* Work task: Consider the listing below. Extract exactly the lines from the line containing "def flitBytes (ftype" to the line containing "def OutFlit.bytes (key", both included.

* Supplied entries:
-- ==== Sys2Proof/Machine/Frame.lean ====
section
/-!
DEFINITION. What goes on a wire: the slots of a message (R108-R112), the bytes of a flit with its CRC (R88, R89), the frame control
word (R82), and the frame of two codewords spread over the lanes (R80, R81, R293).
-/
namespace Sys2Proof.Machine

/-! ## Messages in slots (R89, R108-R112) -/

/-- A slot whose fields start at the bits given; every other bit is 0. -/
def packSlot (fs : List (Nat × Nat)) : Slot := BitVec.ofNat 128 (fs.map fun e => e.2 * 2 ^ e.1).sum

/-- The four slots that hold a line, bytes 0 to 63 in order (R111). -/
def lineSlots (l : Line) : List Slot := (List.range 4).map fun i => (l >>> (128 * i)).setWidth 128

/-- The slots of a message (R108 REQ, R109 SNP, R110 RSP, R111 DAT, R112 EVT). A DAT whose STATUS is POISON holds zeros. -/
def msgSlots : LcfMsg → List Slot
  | .req r => [packSlot [(3, r.op.toNat), (8, r.agent.toNat), (14, r.stream.toNat), (26, r.tag.toNat), (38, r.laddr.toNat),
      (84, r.reissue.toNat), (85, r.scope.toNat), (87, r.durable.toNat)]]
  | .snp op a rtag ragent htag la homeB rgrant => [packSlot [(0, 1), (3, op.toNat), (8, a.toNat), (14, rtag.toNat),
      (26, ragent.toNat), (32, htag.toNat), (44, la.toNat), (90, homeB.toNat), (91, rgrant.toNat)]]
  | .rsp op a tag htag st homeB grant ndat => [packSlot [(0, 2), (3, op.toNat), (8, a.toNat), (14, tag.toNat), (26, htag.toNat),
      (38, st.toNat), (41, homeB.toNat), (42, grant.toNat), (44, ndat.toNat)]]
  | .dat op a tag htag st homeB grant bmask line => packSlot [(0, 3), (3, op.toNat), (8, a.toNat), (14, tag.toNat), (26, htag.toNat),
      (38, st.toNat), (41, homeB.toNat), (42, grant.toNat), (64, bmask.toNat)] :: lineSlots (if st = 1 then 0 else line)
  | .evt op a n homeB tick arg => [packSlot [(0, 4), (3, op.toNat), (8, a.toNat), (14, n.toNat), (23, homeB.toNat), (24, tick.toNat),
      (64, arg.toNat)]]
  | .bad c a => [packSlot [(0, c.toNat), (8, a.toNat)]]

/-- SMAP of messages laid one after another from slot 0 (R88): a bit at the first slot of each. -/
def smapFrom : Nat → List LcfMsg → Nat
  | _, [] => 0
  | i, m :: rest => 2 ^ i + smapFrom (i + (msgSlots m).length) rest

/-! ## Mirror messages in slots (R265, R295, R296) -/

/-- The code of a message's class (R295). -/
def mirCls : MirMsg → Nat
  | .upd _ => 1 | .wmir .. => 2 | .ack _ => 3 | .claim _ => 4 | .void .. => 5 | .leaf .. => 6 | .lreq .. => 7
  | .hb .. => 8 | .decl .. => 9 | .hs .. => 10 | .ctl _ => 11 | .retire _ => 12 | .sfway .. => 13

/-- A UPD record (R296). -/
def updSlot (r : UpdRec) : Slot :=
  packSlot [(0, r.laddr.toNat), (46, r.st.toNat), (48, r.own.toNat), (54, r.add1.toNat), (61, r.add2.toNat), (68, r.way.toNat),
    (73, r.alloc.toNat), (74, r.poison.toNat), (75, r.data.isSome.toNat), (76, r.crec.toNat), (77, r.agent.toNat), (83, r.tag.toNat),
    (95, r.status.toNat), (98, r.grant.toNat), (100, r.ndat.toNat), (101, r.fromHome.toNat), (102, r.op.toNat)]

/-- Bytes in slots, the last filled with zeros. -/
def byteSlots (bs : List (BitVec 8)) : List Slot :=
  (List.range ((bs.length + 15) / 16)).map fun i =>
    packSlot ((List.range 16).map fun k => (8 * k, (bs.getD (16 * i + k) 0).toNat))

/-- The payload slots of a message in clear (R295). Handshake data have no stated layout, and none is made for them; where the CIDX
values of a RETIRE stand in a slot is the model's choice, 16 bits each (log entry 76). -/
def mirPayload : MirMsg → List Slot
  | .upd rs => rs.flatMap fun r => updSlot r :: (match r.data with | none => [] | some l => lineSlots l)
  | .wmir _ ls => byteSlots (ls.flatMap fun l => bytesLE 3 (l.line.toNat + l.agent.toNat * 64 + l.tag.toNat * 4096))
      ++ ls.flatMap fun l => lineSlots l.data
  | .claim c => [packSlot [(0, c.leaf.toNat)]]
  | .leaf _ _ poison ls => packSlot [(0, poison.toNat)] :: ls.flatMap lineSlots
  | .hb _ _ _ _ g => [packSlot [(0, g.toNat)]]
  | .retire cs => byteSlots (cs.flatMap fun c => bytesLE 2 c.toNat)
  | .sfway _ _ e => [packSlot [(0, e.toNat % 2 ^ 128)], packSlot [(0, e.toNat / 2 ^ 128)]]
  | .ack _ => [] | .void .. => [] | .lreq .. => [] | .decl .. => [] | .hs .. => [] | .ctl _ => []

/-- The ARG of a message, as bits 63:13 of its header hold it (R295). -/
def mirArg : MirMsg → Nat
  | .upd rs => rs.length * 2 ^ 13
  | .wmir leaf ls => leaf.toNat * 2 ^ 13 + ls.length * 2 ^ 53
  | .ack s => s.toNat * 2 ^ 13
  | .claim c => c.channel.toNat * 2 ^ 13 + c.window.toNat * 2 ^ 19 + c.homeB.toNat * 2 ^ 37 + c.second.toNat * 2 ^ 38
      + c.fallback.toNat * 2 ^ 39
  | .void ch w r => ch.toNat * 2 ^ 13 + w.toNat * 2 ^ 19 + r.toNat * 2 ^ 37
  | .leaf l u _ _ => l.toNat * 2 ^ 13 + u.toNat * 2 ^ 53
  | .lreq k l i s w => k.toNat * 2 ^ 59 + (if k.toNat < 2 then l.toNat * 2 ^ 13 + i.toNat * 2 ^ 53 else s.toNat * 2 ^ 13 + w.toNat * 2 ^ 29)
  | .hb s l st w _ => s.toNat * 2 ^ 13 + l.toNat * 2 ^ 33 + st.toNat * 2 ^ 37 + w.toNat * 2 ^ 41
  | .decl a c w => a.toNat * 2 ^ 13 + c.toNat * 2 ^ 19 + w.toNat * 2 ^ 23
  | .hs s _ => s.toNat * 2 ^ 13
  | .ctl o => o.toNat * 2 ^ 13
  | .retire cs => cs.length * 2 ^ 13
  | .sfway s w _ => s.toNat * 2 ^ 13 + w.toNat * 2 ^ 29

/-- Bits 63:0 of a message's header slot (R295): MCLS, NSLOT, ARG. -/
def mirHeader (m : MirMsg) : Word64 := BitVec.ofNat 64 (mirCls m + (mirPayload m).length * 2 ^ 4 + mirArg m)

/-- The slots of a mirror message under a link key and its SEQ: the header with its tag, then the encrypted payload (R265, R295). -/
def mirSlots (key : BitVec 256) (m : MirMsg × Nat) : List Slot :=
  let c := mirrorCipher key m.2 ((mirPayload m.1).flatMap fun s => bytesLE 16 s.toNat)
  packSlot [(0, (mirHeader m.1).toNat), (64, (mirrorTag key m.2 (mirHeader m.1) c).toNat)] :: byteSlots c

/-! ## Flits (R88) -/

/-- Bytes 0 to 251 of a flit (R88), least significant byte first. -/
def flitBytes (ftype seq ack : Nat) (nak rply : Bool) (smap : Nat) (slots : List Slot) (clsA cntA clsB cntB : Nat) : List (BitVec 8) :=
  bytesLE 8 (ftype * 2 ^ 62 + seq * 2 ^ 50 + ack * 2 ^ 38 + nak.toNat * 2 ^ 37 + rply.toNat * 2 ^ 36 + smap * 2 ^ 21)
    ++ ((List.range 15).flatMap fun i => bytesLE 16 (slots.getD i 0).toNat)
    ++ bytesLE 4 (clsA * 2 ^ 29 + cntA * 2 ^ 21 + clsB * 2 ^ 18 + cntB * 2 ^ 10)

/-- The slots of what a flit carries; a mirror message under the link key goes on in the flits after it (R294). -/
def OutFlit.slots (key : BitVec 256) (f : OutFlit) : List Slot := f.lcf.flatMap msgSlots ++ f.mir.flatMap (mirSlots key)

/-- The 256 bytes of a flit that is sent (R88, R89, R294); CRC last. -/
def OutFlit.bytes (key : BitVec 256) (f : OutFlit) : List (BitVec 8) :=
  let smap := smapFrom 0 f.lcf + (if f.mir = [] then 0 else 1)
  let bs := flitBytes f.ftype.toNat f.seq f.ack f.nak f.rply smap (f.slots key) f.clsA f.cntA f.clsB f.cntB
  bs ++ bytesLE 4 (crc32c bs)

/-- Whether a received flit's CRC holds (R88). -/
def crcGood (f : Flit) : Bool :=
  crc32c (flitBytes f.ftype.toNat f.seq.toNat f.ack.toNat f.nak f.rply f.smap.toNat f.slots f.clsA.toNat f.cntA.toNat f.clsB.toNat
    f.cntB.toNat) = f.crc.toNat

/-! ## Frames (R80-R82) -/

/-- CRC-8 of bits, first bit first (R82): polynomial 0x07, from 0 and not inverted (log entry 73). -/
def crc8 (bits : List Bool) : BitVec 8 :=
  bits.foldl (fun (c : BitVec 8) b => if c.getLsbD 7 != b then (c <<< 1) ^^^ 0x07#8 else c <<< 1) 0

/-- The bits of a number, most significant first. -/
def bitsMSB (n v : Nat) : List Bool := (List.range n).map fun i => v.testBit (n - 1 - i)

/-- FCRC of a frame control word, over its bits 31:8 (R82). -/
def fcrcOf (frame lctl larg : BitVec 8) : BitVec 8 := crc8 (bitsMSB 8 frame.toNat ++ bitsMSB 8 lctl.toNat ++ bitsMSB 8 larg.toNat)

/-- Whether a received frame control word's FCRC holds. -/
def fcrcGood (w : Fcw) : Bool := fcrcOf w.frame w.lctl w.larg = w.fcrc

/-- The frame control word of a frame that a link sends: the code it repeats, or NOP (R82, R83). -/
def fcwOf (l : LinkSt) : BitVec 40 :=
  let c := l.lctlOut.getD (0, 0)
  0xB5#8 ++ l.txFrame ++ c.1 ++ c.2 ++ fcrcOf l.txFrame c.1 c.2

/-- The message bits of a frame (R81): the frame control word, then five flits, scrambled. -/
def frameBits (scr : Nat) (fcw : BitVec 40) (flits : List (List (BitVec 8))) : List Bool :=
  Config.scramble scr (bitsMSB 40 fcw.toNat ++ flits.flatMap fun f => f.flatMap fun b => bitsMSB 8 b.toNat)

/-- The code symbols of a frame in the order they are sent (R81): codeword A holds the first 5,140 message bits and B the rest; with
INTLV they alternate. -/
def frameSymbols (intlv : Bool) (bits : List Bool) : List (BitVec 10) :=
  let a := Config.rsEncode (bits.take 5140)
  let b := Config.rsEncode (bits.drop 5140)
  if intlv then (List.zip a b).flatMap fun e => [e.1, e.2] else a ++ b

/-- The logical lane of symbol k of the sent order (R81, R99, R293), on a link of `lanes` logical lanes. -/
def symbolLane (lanes k : Nat) : Nat := k % lanes

end Sys2Proof.Machine
end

* Written answer:
def flitBytes (ftype seq ack : Nat) (nak rply : Bool) (smap : Nat) (slots : List Slot) (clsA cntA clsB cntB : Nat) : List (BitVec 8) :=
  bytesLE 8 (ftype * 2 ^ 62 + seq * 2 ^ 50 + ack * 2 ^ 38 + nak.toNat * 2 ^ 37 + rply.toNat * 2 ^ 36 + smap * 2 ^ 21)
    ++ ((List.range 15).flatMap fun i => bytesLE 16 (slots.getD i 0).toNat)
    ++ bytesLE 4 (clsA * 2 ^ 29 + cntA * 2 ^ 21 + clsB * 2 ^ 18 + cntB * 2 ^ 10)

/-- The slots of what a flit carries; a mirror message under the link key goes on in the flits after it (R294). -/
def OutFlit.slots (key : BitVec 256) (f : OutFlit) : List Slot := f.lcf.flatMap msgSlots ++ f.mir.flatMap (mirSlots key)

/-- The 256 bytes of a flit that is sent (R88, R89, R294); CRC last. -/
def OutFlit.bytes (key : BitVec 256) (f : OutFlit) : List (BitVec 8) :=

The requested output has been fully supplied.